• **Task details**:
Please print the entries below exactly, from the line with "theorem queues_modRegion (s" through the line with "simp only [queues_setPeg]", including both of those lines and leaving out all others.

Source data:
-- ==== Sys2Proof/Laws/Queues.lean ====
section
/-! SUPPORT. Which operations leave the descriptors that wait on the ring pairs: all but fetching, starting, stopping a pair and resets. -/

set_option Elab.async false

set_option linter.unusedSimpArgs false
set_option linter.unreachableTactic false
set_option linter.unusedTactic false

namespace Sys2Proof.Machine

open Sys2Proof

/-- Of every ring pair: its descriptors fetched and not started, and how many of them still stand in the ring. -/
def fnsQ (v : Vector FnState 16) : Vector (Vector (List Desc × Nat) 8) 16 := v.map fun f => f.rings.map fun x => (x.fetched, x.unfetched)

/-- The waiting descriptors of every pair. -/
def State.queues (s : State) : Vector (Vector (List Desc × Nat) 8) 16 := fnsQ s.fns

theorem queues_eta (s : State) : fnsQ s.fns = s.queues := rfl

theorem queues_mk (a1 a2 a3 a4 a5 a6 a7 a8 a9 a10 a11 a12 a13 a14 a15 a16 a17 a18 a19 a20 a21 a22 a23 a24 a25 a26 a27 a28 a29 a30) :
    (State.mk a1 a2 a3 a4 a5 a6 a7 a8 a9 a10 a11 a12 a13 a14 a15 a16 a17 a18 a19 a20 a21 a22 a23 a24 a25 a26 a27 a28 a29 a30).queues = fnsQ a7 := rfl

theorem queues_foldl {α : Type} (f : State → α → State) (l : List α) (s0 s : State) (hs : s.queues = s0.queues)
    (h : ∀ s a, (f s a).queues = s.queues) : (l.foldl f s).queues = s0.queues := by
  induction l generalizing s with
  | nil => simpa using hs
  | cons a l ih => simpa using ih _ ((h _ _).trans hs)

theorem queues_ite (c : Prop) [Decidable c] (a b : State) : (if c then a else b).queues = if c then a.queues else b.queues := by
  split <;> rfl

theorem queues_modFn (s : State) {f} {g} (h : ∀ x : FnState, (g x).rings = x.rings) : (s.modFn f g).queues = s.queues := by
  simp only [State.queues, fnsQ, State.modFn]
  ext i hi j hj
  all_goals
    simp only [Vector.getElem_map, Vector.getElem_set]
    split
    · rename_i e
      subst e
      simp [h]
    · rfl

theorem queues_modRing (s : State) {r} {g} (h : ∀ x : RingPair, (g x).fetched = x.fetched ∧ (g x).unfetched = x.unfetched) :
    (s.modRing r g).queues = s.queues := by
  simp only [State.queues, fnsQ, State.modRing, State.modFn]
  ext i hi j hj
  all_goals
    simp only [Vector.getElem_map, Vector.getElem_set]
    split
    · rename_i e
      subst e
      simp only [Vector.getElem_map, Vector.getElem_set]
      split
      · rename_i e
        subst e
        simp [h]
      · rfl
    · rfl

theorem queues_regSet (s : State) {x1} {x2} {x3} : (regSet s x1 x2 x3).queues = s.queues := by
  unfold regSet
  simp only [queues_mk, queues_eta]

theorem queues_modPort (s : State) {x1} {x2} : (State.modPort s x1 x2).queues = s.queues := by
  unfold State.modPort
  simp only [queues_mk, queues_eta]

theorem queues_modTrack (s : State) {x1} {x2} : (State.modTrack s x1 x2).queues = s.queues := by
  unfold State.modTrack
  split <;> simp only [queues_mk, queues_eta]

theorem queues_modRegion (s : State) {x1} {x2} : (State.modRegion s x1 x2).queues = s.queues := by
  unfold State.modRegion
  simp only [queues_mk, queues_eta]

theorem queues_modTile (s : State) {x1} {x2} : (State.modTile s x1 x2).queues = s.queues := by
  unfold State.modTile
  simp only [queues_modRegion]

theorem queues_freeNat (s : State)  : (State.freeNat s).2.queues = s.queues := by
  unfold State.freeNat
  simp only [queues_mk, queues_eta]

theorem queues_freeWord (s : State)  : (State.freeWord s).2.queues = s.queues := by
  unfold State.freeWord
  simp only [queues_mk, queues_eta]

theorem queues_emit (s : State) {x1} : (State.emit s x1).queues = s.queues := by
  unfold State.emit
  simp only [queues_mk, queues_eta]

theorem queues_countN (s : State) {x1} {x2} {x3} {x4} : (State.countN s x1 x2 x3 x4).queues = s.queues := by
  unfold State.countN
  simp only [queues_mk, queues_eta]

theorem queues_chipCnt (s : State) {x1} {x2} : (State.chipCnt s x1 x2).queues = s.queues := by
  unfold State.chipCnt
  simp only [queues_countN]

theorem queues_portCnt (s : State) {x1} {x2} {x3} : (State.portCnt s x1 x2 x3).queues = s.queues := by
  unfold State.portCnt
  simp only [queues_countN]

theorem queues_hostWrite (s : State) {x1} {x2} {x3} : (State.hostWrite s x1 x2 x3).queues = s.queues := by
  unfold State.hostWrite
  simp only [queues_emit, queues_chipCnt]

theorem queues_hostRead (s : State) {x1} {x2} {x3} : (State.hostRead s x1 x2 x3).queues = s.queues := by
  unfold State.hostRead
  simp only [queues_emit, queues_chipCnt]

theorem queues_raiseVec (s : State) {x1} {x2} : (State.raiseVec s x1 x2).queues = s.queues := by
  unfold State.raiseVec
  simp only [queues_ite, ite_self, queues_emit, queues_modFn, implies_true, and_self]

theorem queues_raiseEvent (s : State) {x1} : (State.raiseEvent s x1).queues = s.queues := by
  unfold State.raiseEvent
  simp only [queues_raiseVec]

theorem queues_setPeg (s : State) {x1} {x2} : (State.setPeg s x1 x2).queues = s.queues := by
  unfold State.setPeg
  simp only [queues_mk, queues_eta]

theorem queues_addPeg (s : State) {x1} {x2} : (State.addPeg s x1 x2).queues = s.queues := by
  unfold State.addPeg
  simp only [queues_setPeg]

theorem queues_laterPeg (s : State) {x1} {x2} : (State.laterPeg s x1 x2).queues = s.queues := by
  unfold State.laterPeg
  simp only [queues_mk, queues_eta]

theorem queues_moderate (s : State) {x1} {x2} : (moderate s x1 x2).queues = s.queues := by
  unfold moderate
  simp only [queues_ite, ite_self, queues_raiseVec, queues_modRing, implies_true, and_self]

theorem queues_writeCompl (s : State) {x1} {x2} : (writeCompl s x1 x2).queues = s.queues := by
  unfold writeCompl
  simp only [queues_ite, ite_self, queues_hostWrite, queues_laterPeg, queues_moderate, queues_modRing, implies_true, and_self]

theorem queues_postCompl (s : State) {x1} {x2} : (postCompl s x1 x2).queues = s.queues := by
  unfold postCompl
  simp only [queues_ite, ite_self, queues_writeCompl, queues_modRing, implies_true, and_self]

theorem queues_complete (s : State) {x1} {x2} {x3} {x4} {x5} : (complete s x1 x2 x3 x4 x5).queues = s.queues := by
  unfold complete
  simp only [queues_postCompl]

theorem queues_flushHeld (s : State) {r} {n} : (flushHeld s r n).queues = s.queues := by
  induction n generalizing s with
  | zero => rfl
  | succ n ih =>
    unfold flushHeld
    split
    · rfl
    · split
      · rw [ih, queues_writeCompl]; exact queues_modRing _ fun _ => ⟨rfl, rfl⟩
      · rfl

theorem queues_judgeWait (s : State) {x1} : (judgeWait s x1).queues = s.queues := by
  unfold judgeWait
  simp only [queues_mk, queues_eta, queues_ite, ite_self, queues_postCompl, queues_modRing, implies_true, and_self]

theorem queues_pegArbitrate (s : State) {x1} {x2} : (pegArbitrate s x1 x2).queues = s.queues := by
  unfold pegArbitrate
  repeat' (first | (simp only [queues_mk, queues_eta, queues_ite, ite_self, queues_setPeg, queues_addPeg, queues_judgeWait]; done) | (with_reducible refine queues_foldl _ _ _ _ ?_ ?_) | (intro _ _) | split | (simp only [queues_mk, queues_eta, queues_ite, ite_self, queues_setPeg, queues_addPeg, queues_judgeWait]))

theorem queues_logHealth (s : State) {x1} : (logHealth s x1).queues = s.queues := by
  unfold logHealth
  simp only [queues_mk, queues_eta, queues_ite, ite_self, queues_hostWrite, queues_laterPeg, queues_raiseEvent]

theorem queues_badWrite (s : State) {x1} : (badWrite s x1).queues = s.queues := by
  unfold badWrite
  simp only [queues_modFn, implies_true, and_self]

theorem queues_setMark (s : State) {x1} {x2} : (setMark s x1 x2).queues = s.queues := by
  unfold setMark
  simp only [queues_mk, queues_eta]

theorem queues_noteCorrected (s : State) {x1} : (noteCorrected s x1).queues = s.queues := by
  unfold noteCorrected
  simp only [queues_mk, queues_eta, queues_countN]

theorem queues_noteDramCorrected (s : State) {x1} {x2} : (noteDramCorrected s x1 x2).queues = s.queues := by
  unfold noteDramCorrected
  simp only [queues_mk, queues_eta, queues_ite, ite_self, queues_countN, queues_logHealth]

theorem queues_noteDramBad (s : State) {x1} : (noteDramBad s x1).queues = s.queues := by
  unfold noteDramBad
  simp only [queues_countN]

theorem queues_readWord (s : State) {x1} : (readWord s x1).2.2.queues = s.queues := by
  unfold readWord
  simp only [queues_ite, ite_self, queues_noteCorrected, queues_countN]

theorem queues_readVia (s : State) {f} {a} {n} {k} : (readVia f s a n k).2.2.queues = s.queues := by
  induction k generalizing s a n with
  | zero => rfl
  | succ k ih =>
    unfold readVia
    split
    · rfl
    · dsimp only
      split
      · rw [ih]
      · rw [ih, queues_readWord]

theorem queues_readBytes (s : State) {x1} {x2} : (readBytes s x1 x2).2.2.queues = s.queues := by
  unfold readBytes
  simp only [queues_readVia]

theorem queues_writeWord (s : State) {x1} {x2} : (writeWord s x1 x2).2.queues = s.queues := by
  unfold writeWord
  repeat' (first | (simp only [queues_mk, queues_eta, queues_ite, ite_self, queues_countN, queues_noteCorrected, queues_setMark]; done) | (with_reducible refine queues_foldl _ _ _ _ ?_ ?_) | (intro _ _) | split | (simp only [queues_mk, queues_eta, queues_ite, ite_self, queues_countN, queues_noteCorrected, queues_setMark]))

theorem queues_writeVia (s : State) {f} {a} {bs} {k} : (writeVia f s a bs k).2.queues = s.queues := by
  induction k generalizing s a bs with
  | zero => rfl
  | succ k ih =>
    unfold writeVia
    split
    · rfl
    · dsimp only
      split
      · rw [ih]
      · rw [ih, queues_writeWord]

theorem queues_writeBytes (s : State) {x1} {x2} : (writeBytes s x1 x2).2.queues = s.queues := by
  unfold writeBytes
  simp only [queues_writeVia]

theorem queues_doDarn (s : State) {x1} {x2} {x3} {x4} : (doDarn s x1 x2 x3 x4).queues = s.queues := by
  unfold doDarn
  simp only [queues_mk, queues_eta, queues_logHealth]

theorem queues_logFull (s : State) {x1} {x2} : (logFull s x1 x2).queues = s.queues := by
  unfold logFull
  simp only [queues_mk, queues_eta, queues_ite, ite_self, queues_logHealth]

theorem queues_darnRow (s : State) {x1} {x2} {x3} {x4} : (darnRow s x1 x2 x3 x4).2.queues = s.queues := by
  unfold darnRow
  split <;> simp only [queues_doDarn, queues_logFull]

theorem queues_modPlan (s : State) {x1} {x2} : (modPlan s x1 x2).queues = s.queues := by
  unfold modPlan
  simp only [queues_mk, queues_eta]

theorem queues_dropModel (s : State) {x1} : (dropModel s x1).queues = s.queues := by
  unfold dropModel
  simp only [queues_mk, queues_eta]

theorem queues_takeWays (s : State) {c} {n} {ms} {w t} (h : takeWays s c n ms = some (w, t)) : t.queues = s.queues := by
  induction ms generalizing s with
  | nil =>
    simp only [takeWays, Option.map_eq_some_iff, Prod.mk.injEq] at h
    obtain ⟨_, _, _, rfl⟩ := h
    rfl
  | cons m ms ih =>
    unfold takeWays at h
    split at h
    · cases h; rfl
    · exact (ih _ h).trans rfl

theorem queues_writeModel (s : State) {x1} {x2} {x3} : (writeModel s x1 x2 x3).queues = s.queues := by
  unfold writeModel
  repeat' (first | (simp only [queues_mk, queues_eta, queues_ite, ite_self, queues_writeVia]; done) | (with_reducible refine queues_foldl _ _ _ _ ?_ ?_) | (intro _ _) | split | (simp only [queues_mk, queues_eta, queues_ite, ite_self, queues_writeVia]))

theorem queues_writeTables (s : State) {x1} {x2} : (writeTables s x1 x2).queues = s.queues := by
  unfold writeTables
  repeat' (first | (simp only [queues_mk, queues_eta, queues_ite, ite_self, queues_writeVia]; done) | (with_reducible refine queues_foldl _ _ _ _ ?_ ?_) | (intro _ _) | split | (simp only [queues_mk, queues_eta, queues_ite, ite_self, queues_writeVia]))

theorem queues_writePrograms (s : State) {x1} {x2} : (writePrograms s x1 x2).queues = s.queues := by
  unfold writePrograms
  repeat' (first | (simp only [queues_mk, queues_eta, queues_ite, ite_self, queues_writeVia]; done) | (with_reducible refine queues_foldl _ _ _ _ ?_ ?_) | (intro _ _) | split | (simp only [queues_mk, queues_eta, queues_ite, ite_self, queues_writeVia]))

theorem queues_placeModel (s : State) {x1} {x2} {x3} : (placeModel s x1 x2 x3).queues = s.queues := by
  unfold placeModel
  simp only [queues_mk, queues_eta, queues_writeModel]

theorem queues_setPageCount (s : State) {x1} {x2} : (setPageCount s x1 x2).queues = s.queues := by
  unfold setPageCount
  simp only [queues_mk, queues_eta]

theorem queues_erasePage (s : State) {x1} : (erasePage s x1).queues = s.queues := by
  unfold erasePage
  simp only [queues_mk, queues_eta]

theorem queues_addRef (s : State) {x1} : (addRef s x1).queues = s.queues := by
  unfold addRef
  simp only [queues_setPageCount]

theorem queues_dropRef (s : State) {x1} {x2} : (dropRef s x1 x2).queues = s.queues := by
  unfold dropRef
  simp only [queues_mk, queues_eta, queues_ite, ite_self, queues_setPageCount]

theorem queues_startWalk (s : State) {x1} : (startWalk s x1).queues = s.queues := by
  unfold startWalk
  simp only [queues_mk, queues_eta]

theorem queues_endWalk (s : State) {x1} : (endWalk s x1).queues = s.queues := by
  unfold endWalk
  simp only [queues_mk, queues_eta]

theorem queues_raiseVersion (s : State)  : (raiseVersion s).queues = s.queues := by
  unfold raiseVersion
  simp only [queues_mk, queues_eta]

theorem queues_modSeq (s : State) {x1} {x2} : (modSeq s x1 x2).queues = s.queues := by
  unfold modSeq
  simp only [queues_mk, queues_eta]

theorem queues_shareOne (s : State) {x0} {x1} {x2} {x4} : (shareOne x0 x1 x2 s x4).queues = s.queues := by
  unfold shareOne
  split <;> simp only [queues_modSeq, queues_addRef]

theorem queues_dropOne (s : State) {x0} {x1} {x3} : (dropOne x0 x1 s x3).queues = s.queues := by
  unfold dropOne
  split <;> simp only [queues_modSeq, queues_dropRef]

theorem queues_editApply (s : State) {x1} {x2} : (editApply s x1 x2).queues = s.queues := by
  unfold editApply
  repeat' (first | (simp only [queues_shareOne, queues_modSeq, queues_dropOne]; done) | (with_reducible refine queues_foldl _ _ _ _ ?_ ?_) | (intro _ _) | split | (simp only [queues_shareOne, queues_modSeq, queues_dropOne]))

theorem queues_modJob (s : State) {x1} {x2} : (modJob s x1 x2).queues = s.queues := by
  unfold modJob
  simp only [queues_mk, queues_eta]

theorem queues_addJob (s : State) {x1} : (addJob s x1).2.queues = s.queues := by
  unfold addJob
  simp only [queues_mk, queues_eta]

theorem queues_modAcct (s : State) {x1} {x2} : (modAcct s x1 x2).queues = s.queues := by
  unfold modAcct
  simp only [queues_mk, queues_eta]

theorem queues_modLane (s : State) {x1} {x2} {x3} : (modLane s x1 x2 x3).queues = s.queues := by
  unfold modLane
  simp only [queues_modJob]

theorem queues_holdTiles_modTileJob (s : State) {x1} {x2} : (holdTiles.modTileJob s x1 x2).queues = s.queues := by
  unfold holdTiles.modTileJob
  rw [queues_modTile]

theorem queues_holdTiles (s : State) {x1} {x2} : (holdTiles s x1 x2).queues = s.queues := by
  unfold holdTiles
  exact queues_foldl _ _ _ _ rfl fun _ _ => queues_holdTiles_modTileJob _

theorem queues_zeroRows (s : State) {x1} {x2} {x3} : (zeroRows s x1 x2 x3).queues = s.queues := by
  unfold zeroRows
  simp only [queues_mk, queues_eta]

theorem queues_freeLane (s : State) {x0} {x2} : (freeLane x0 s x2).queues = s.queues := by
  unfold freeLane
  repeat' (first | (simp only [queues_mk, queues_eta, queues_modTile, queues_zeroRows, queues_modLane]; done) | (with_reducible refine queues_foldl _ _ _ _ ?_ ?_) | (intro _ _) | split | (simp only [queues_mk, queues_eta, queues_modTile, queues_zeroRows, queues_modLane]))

• **Task result**:
theorem queues_modRegion (s : State) {x1} {x2} : (State.modRegion s x1 x2).queues = s.queues := by
  unfold State.modRegion
  simp only [queues_mk, queues_eta]

theorem queues_modTile (s : State) {x1} {x2} : (State.modTile s x1 x2).queues = s.queues := by
  unfold State.modTile
  simp only [queues_modRegion]

theorem queues_freeNat (s : State)  : (State.freeNat s).2.queues = s.queues := by
  unfold State.freeNat
  simp only [queues_mk, queues_eta]

theorem queues_freeWord (s : State)  : (State.freeWord s).2.queues = s.queues := by
  unfold State.freeWord
  simp only [queues_mk, queues_eta]

theorem queues_emit (s : State) {x1} : (State.emit s x1).queues = s.queues := by
  unfold State.emit
  simp only [queues_mk, queues_eta]

theorem queues_countN (s : State) {x1} {x2} {x3} {x4} : (State.countN s x1 x2 x3 x4).queues = s.queues := by
  unfold State.countN
  simp only [queues_mk, queues_eta]

theorem queues_chipCnt (s : State) {x1} {x2} : (State.chipCnt s x1 x2).queues = s.queues := by
  unfold State.chipCnt
  simp only [queues_countN]

theorem queues_portCnt (s : State) {x1} {x2} {x3} : (State.portCnt s x1 x2 x3).queues = s.queues := by
  unfold State.portCnt
  simp only [queues_countN]

theorem queues_hostWrite (s : State) {x1} {x2} {x3} : (State.hostWrite s x1 x2 x3).queues = s.queues := by
  unfold State.hostWrite
  simp only [queues_emit, queues_chipCnt]

theorem queues_hostRead (s : State) {x1} {x2} {x3} : (State.hostRead s x1 x2 x3).queues = s.queues := by
  unfold State.hostRead
  simp only [queues_emit, queues_chipCnt]

theorem queues_raiseVec (s : State) {x1} {x2} : (State.raiseVec s x1 x2).queues = s.queues := by
  unfold State.raiseVec
  simp only [queues_ite, ite_self, queues_emit, queues_modFn, implies_true, and_self]

theorem queues_raiseEvent (s : State) {x1} : (State.raiseEvent s x1).queues = s.queues := by
  unfold State.raiseEvent
  simp only [queues_raiseVec]

theorem queues_setPeg (s : State) {x1} {x2} : (State.setPeg s x1 x2).queues = s.queues := by
  unfold State.setPeg
  simp only [queues_mk, queues_eta]

theorem queues_addPeg (s : State) {x1} {x2} : (State.addPeg s x1 x2).queues = s.queues := by
  unfold State.addPeg
  simp only [queues_setPeg]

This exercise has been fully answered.